Set up a TensorFlow GPU environment

Some software, especially with python, requires setting up the environment in a specific way. For python programs that can use GPU, such as TensorFlow, it is best to use a conda environment.

warning
See our Conda documentation on how to change where the environment is built. This is important because TensorFlow environments are large.

The following steps will show you how to set up a conda environment for TensorFlow:

  1. Request an interactive session with a GPU node using the following command:

    srun -t 01:00:00 -p gpu-preempt --gpus=1 --mem=16G --pty /bin/bash
    
  2. Load modules using the following commands:

    module load conda/latest
    module load cuda/12.6
    module load cudnn/8.9.7.29-12-cuda12.6
    
  3. Create and activate the environment using the following commands:

    conda create --name TensorFlow-env python=3.9
    
    conda activate TensorFlow-env
    pip install TensorFlow
    pip install tensorrt
    conda install ipykernel
    
stylus_note
  • TensorFlow 2 requires a python version of at least 3.9
  • If you do not request enough memory, TensorRT will fail to install.
  1. Add the environment to Jupyter using the following command:

    python -m ipykernel install --user --name TensorFlow-env --display-name="TensorFlow-Env"
    

    A new kernel with the name TensorFlow-Env appears with new Open OnDemand sessions.

lightbulb
A similar procedure can be used for PyTorch. See the PyTorch docs for the correct pip invocation. Always use the latest CUDA version.

Track GPU power usage

To track the power usage of GPUs being used by your jobs, use the following command:

nvidia-smi --query-gpu=power.draw --format=csv --loop-ms=100

Troubleshoot problems with GPUs

The first two options require connecting to the node(s) on which your job is running. See Monitoring a batch job for details on how to do that.

Nvidia-smi

To view ongoing GPU processes, use nvidia-smi pmon. This command can run on any GPU node without needing to install any additional software.

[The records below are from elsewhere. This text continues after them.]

-- ==== Sys2Proof/Machine/State.lean ====
section
/-! DEFINITION. The state of the block: every register, table, buffer, counter, mode and pin that the manual
gives the module, one structure per chapter, the queue of waiting commands, and the machine right after reset.
Retention SRAM, flash, OTP and the SRAM banks are held as the fields the manual lays out in them. -/

namespace Sys2Proof.Machine

/-- A dial stamp (R5): cycle count and angle. -/
structure Stamp where
  cycle : U32
  angle : Nat
  deriving DecidableEq, Repr

/-- One value per outlet. -/
structure PerOutlet (α : Type) where
  o0 : α
  o1 : α
  o2 : α
  o3 : α
  deriving DecidableEq, Repr

/-- The value of an outlet. -/
def PerOutlet.get {α : Type} (p : PerOutlet α) : Outlet → α
  | 0 => p.o0
  | 1 => p.o1
  | 2 => p.o2
  | 3 => p.o3

/-- The same with the value of one outlet replaced. -/
def PerOutlet.set {α : Type} (p : PerOutlet α) (o : Outlet) (a : α) : PerOutlet α :=
  match o with
  | 0 => { p with o0 := a }
  | 1 => { p with o1 := a }
  | 2 => { p with o2 := a }
  | 3 => { p with o3 := a }

/-- The same value for every outlet. -/
def PerOutlet.all {α : Type} (a : α) : PerOutlet α := ⟨a, a, a, a⟩

/-! ### Outputs -/

/-- A packet the module sends to a host (R49, R50). `kind` bit 0 RESPONSE, bit 1 EVENT, as the flags byte. -/
structure Packet where
  port    : Port
  cls     : Nat
  opcode  : Nat
  seq     : U32
  flags   : Nat
  status  : Nat
  payload : List Byte
  mac     : BitVec 128
  /-- The IPv4 address it leaves from, 0 on SPI (R65). -/
  source  : Nat
  deriving DecidableEq, Repr

/-- Answers of an outlet to its vehicle (chapter 06), with the fields the manual fixes. `code` is the response
code: 0 OK, 1 FAILED, 2 sequence error, 3 certificate error, 4 payment selection invalid, 5 no negotiation. -/
structure V2gRes where
  /-- The request answered, by the number of its row in R149 (`Link.msg…`). -/
  msg      : Nat
  code     : Nat
  /-- 0 Finished, 1 Ongoing. -/
  ongoing  : Bool
  /-- Notification 0 none, 1 StopCharging, 2 Renegotiation, 3 Terminate (R154). -/
  notification : Nat
  /-- Numbers the answer carries, in the manual's order. -/
  values   : List Int
  /-- The meter signature, where the protocol carries one (R150). -/
  signature : Option (BitVec 512)
  deriving DecidableEq, Repr

/-- A CAN FD frame the module sends (R185, R186, R190, R211). -/
structure CanOut where
  channel : Nat
  ext     : Bool
  id      : Nat
  data    : List Byte
  /-- Put ahead of every waiting frame (R211). -/
  urgent  : Bool
  deriving DecidableEq, Repr

/-- HomePlug Green PHY management messages an outlet sends (R143). -/
inductive SlacOut where
  | paramCnf (runId : BitVec 64)
  | attenCharInd (runId : BitVec 64) (sounds : Nat) (groups : List Nat)
  | validateCnf (result : Nat)
  | matchCnf (runId : BitVec 64) (nmk : BitVec 128) (nid : BitVec 56)
  | setKey (nmk : BitVec 128)
  deriving DecidableEq, Repr

/-- A Wadi frame on the medium (R385, R388): the outputs driven, the transmit level in percent, the symbols as the phases of
their carriers in 72nds of a turn, and the samples in V. -/
structure WadiAir where
  outputs : List Nat
  level   : Nat
  symbols : List (List Nat)
  samples : List Rat
  deriving DecidableEq, Repr

/-- Everything a partner of the module sees it send, newest first in `State.out` (log entry 3). -/
inductive Out where
  | packet (p : Packet)
  | can (f : CanOut)
  /-- A message of an outlet's modem, at a transmit power spectral density in dBm/Hz (R142). -/
  | slac (o : Outlet) (psd : Int) (m : SlacOut)
  /-- The PHY of a type 2 outlet coordinates its segment (R145). -/
  | plca (o : Outlet) (node count : Nat)
  /-- The SDP response: link-local address, TCP port, security byte, transport byte (R147). -/
  | sdp (o : Outlet) (addr : BitVec 128) (port security transport : Nat)
  | tcpReset (o : Outlet)
  | tcpClosed (o : Outlet)
  | tlsAlert (o : Outlet) (alert : Nat)
  /-- The answer to Neighbour Discovery or to an echo, from the outlet's link-local address (R146). -/
  | neighbour (o : Outlet) (addr : BitVec 128) (echo : Bool)
  | v2g (o : Outlet) (r : V2gRes)
  /-- A safe frame on a path; on E0 a datagram to an IPv4 address and port. -/
  | safeFrame (p : Path) (dest : Option (Nat × Nat)) (bytes : List Byte)
  | trellisSync (bytes : List Byte)
  | trellisSlot (slot : Nat) (bytes : List Byte)
  | wadi (cls mode : Nat) (bytes : List Byte) (air : WadiAir)
  /-- Back-to-back test frames of a mode start, on the outputs driven and at a transmit level in percent. -/
  | wadiTest (mode : Nat) (outputs : List Nat) (level : Nat)
  | tag (bytes : List Byte)
  /-- The tag's activation in a field (R444): ATQA, UID, SAK, and FSCI and FWI of its ATS. -/
  | tagActive (atqa : Nat) (uid : U32) (sak fsci fwi : Nat)
  | doorbell (elem slot : Nat)
  | cis (elem cls : Nat) (granted : Bool)
  deriving DecidableEq, Repr

/-! ### Chapters 01 to 03: fabric, Sundial, configuration, host link, logs -/

/-- Single-bit corrections of one array (R16, R20): count since start, those not yet logged, time of the last entry. -/
structure ArrayErrors where
  array    : Nat
  total    : Nat
  unlogged : Nat
  lastLog  : Option Nat
  deriving DecidableEq, Repr

/-- A doorbell slot that is armed (R36): element, slot, angle and period in cycles; the dial cycles until the cycle in which
it is due, and whether it is done with in this one. -/
structure Doorbell where
  elem   : Nat
  slot   : Nat
  angle  : Nat
  period : Nat
  left   : Nat
  rung   : Bool
  deriving DecidableEq, Repr

/-- A Sieve entry with its place (R24, R25); `bad` is the uncorrectable mark of R20. -/
structure SieveEntry where
  bucket  : Nat
  pos     : Nat
  hash    : BitVec 96
  account : Nat
  flags   : Byte
  bad     : Bool
  deriving DecidableEq, Repr

/-- Integrity and fabric state of chapter 01. -/
structure Fabric where
  arrays    : List ArrayErrors
  /-- In the order of angle, element and slot. -/
  doorbells : List Doorbell
  /-- Elements that wait for a doorbell (R36), bit i = element i. -/
  waiting   : BitVec 14
  /-- The words of the memory map that the elements' own accesses have written (R11, R14), and what the bank returned to the
  latest access; `marked` is the uncorrectable mark of that answer (R16). -/
  mem       : List Host.Cell
  answer    : Nat
  marked    : Bool
  /-- A synchronous exception is pending at the active domain (R13). -/
  domainException : Bool
  sieve     : List SieveEntry
  deriving DecidableEq, Repr

/-- Sundial's modes (R29). -/
inductive SunMode where
  | lock | slew | hold | freewheel
  deriving DecidableEq, Repr

/-- Sundial and the UTC clock (chapter 02). Frequencies in mHz. -/
structure Sundial where
  mode      : SunMode
  cycle     : U32
  /-- The oscillator (R27): angle, 32 fractional bits, and its frequency in steps of 400 MHz / 2^48. -/
  angle     : Nat
  frac      : U32
  freqWord  : Nat
  epoch     : Nat
  /-- The quality word in force (R32). -/
  quality   : BitVec 16
  /-- Measured grid frequency of the cycle just ended, 0 if it was missing (R41). -/
  gridFreq  : Nat
  dialFreq  : Nat
  /-- The last frequency before the first missing cycle (HOLD of R29). -/
  heldFreq  : Nat
  phaseErr  : Int
  /-- The phase error was within the lock tolerance at the latest boundary (R29). -/
  within    : Bool
  /-- Consecutive good and missing cycles (R29). -/
  goodRun   : Nat
  missRun   : Nat
  /-- 400 MHz clocks of the cycle just ended (R81). -/
  tc        : Nat
  /-- UTC second and whether the clock is valid (R37). -/
  utc       : Nat
  /-- When the present UTC second began, ms (log entry 2). -/
  utcMark   : Int
  utcValid  : Bool
  /-- The 32.768 kHz crystal's trim in ppm, as last measured (R37). -/
  trim      : Int
  /-- The UTC pair (R38). -/
  pairUtc   : Nat
  pairStamp : Stamp
  /-- The pair before it. -/
  lastUtc   : Nat
  lastStamp : Stamp
  deriving DecidableEq, Repr

/-- A record of the configuration image in force (R46, R47) with its status in the report. `defined` is false
for an unknown type that was skipped. -/
structure Rec where
  type    : Nat
  key     : Nat
  flags   : Nat
  level   : Nat
  status  : Nat
  defined : Bool
  padOk   : Bool
  body    : List Byte
  deriving DecidableEq, Repr

/-- One entry of the configuration digest (R61). -/
structure DigestEntry where
  type   : Nat
  key    : Nat
  status : Nat
  check  : BitVec 32
  deriving DecidableEq, Repr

If you are getting error messages, add the following command to your scripts to find out which GPU is being used:

nvidia-smi -L

Nvitop

Nvitop offers an interactive view of ongoing process for NVIDIA GPUs. It is available in the default PATH for x86 architecture.

stylus_note
If installing nvitop locally for power9 or arm, it is highly recommended to use an isolated conda environment or python virtual environment.

To install nvitop via pip, use the command pip install nvitop. Once nvitop is installed, it can be used either as a standalone process or within a python script for a more detailed analysis.

Common errors

Out of Memory: (ex. CUDA_ERROR_OUT_OF_MEMORY, torch.cuda.OutOfMemory) means that a GPU with more available VRAM may be necessary, or that the code being run should be modified to reduce the memory usage. For machine learning models running out of memory, try reducing the batch size or ensuring your data management is optimized. For other software, check the documentation on controlling GPU memory usage.

Last modified: Monday, April 28, 2025 at 9:43 AM. See the commit on GitLab.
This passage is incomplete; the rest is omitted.